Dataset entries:
◇ ◇ ◇ ◇
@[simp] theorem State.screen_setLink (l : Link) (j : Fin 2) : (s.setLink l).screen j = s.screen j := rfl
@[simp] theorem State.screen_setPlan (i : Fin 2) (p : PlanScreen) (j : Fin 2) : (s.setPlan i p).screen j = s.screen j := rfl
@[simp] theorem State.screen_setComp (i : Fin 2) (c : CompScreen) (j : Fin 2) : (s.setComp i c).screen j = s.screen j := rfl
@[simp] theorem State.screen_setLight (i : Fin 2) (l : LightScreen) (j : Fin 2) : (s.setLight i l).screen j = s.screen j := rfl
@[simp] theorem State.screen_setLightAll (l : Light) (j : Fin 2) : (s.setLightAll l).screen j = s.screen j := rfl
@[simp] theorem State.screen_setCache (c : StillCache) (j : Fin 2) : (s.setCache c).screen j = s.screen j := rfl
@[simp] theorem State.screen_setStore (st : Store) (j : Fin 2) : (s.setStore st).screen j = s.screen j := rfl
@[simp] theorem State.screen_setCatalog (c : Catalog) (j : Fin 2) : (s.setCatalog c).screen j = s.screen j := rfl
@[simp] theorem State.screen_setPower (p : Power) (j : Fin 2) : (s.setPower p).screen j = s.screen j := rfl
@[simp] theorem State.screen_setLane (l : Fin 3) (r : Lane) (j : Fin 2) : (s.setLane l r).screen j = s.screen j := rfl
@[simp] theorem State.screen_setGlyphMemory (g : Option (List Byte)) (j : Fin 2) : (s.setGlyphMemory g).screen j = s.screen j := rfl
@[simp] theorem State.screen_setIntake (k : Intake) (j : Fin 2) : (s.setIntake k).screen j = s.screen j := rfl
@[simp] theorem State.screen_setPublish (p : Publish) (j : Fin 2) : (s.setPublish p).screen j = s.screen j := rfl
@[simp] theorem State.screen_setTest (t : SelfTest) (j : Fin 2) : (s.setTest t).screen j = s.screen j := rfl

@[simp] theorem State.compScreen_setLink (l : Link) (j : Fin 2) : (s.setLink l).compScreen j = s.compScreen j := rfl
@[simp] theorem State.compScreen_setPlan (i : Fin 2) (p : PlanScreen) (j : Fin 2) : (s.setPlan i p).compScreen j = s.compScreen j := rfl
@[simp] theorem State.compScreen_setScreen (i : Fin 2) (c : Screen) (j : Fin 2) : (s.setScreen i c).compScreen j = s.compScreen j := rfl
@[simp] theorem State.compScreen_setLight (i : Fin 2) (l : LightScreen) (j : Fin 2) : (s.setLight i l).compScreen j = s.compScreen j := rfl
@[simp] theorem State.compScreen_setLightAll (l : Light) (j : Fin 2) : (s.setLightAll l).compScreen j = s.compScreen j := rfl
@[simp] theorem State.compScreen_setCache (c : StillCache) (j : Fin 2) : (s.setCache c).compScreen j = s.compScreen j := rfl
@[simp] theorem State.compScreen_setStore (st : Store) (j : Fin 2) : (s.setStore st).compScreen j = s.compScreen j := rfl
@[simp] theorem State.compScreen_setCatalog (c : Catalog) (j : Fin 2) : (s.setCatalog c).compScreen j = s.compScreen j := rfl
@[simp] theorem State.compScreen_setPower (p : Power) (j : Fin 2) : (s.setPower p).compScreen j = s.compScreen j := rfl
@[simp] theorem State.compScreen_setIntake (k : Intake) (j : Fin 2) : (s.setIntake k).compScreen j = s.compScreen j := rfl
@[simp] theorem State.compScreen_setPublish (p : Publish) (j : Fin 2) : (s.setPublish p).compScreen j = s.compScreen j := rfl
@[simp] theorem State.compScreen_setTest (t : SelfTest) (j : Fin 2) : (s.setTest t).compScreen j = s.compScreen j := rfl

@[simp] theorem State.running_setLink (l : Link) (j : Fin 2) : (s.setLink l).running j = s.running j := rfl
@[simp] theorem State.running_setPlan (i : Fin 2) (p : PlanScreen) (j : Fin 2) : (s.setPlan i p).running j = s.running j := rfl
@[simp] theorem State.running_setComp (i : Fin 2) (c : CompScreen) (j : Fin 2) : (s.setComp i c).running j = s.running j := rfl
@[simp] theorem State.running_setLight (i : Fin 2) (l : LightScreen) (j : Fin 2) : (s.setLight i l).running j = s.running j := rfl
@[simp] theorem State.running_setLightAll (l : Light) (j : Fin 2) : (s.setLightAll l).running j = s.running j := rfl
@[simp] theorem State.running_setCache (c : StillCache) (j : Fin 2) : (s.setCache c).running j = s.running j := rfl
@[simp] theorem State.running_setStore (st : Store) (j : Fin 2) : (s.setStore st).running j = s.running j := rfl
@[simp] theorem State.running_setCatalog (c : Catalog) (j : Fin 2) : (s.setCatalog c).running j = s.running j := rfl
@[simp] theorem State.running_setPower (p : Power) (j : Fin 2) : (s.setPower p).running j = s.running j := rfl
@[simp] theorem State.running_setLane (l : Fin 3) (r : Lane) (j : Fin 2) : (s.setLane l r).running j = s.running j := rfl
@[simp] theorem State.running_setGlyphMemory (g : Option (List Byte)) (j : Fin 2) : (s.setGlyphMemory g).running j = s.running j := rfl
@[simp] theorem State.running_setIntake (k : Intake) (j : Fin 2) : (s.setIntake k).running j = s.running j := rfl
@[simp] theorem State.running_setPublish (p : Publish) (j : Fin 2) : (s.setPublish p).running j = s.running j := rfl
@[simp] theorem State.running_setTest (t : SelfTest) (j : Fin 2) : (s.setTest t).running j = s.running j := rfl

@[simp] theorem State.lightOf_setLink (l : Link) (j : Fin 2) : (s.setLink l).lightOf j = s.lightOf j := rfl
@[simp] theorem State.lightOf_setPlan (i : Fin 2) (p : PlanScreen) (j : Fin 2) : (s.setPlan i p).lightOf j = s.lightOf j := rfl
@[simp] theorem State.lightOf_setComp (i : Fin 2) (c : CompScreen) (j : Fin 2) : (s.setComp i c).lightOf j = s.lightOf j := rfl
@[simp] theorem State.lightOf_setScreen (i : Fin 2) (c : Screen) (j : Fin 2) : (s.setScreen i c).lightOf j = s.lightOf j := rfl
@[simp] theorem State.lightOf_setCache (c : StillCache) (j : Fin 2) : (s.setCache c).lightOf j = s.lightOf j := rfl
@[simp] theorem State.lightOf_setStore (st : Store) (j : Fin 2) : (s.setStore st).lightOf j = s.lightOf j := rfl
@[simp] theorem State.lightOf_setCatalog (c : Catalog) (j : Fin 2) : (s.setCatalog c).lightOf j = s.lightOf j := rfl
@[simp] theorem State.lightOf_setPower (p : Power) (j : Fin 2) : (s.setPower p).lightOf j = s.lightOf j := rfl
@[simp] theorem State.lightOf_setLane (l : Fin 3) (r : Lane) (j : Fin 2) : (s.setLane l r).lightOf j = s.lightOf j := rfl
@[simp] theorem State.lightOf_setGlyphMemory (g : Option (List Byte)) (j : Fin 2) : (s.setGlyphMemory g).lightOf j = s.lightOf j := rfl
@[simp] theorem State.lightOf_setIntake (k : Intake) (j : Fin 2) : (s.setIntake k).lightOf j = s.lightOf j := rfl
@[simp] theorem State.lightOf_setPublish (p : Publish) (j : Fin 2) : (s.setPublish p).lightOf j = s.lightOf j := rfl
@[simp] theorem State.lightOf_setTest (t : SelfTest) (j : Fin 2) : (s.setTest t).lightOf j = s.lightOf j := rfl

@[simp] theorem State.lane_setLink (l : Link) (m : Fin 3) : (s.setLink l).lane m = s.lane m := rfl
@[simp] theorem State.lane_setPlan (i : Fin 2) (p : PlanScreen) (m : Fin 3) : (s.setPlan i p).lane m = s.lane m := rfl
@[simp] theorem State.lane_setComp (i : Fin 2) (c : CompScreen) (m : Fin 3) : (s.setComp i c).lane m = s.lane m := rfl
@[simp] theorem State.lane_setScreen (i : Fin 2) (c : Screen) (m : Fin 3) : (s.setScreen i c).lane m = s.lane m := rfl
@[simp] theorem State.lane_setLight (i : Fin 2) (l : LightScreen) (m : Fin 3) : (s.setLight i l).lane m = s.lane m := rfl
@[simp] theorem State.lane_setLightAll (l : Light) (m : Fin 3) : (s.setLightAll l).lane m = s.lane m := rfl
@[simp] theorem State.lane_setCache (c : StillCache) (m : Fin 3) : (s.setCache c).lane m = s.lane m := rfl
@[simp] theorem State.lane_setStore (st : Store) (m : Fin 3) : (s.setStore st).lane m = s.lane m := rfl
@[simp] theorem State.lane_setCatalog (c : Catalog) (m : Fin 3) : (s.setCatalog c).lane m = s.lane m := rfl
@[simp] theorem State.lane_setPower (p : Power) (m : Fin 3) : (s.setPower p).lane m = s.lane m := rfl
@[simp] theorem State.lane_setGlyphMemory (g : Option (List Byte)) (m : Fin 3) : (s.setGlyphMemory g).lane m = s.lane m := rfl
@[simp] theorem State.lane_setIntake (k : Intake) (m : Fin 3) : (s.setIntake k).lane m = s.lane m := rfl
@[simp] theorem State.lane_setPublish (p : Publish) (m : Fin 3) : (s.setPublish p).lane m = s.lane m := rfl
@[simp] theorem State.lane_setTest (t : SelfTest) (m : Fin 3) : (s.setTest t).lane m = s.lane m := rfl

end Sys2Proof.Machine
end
◇ ◇ ◇ ◇
#### HOW TO COMPLETE THIS TASK
Take the lines above from the first through the one containing "i p).screen j = s.screen j := rfl" and reproduce them exactly; include nothing else.

#### THE ANSWER
@[simp] theorem State.screen_setLink (l : Link) (j : Fin 2) : (s.setLink l).screen j = s.screen j := rfl
@[simp] theorem State.screen_setPlan (i : Fin 2) (p : PlanScreen) (j : Fin 2) : (s.setPlan i p).screen j = s.screen j := rfl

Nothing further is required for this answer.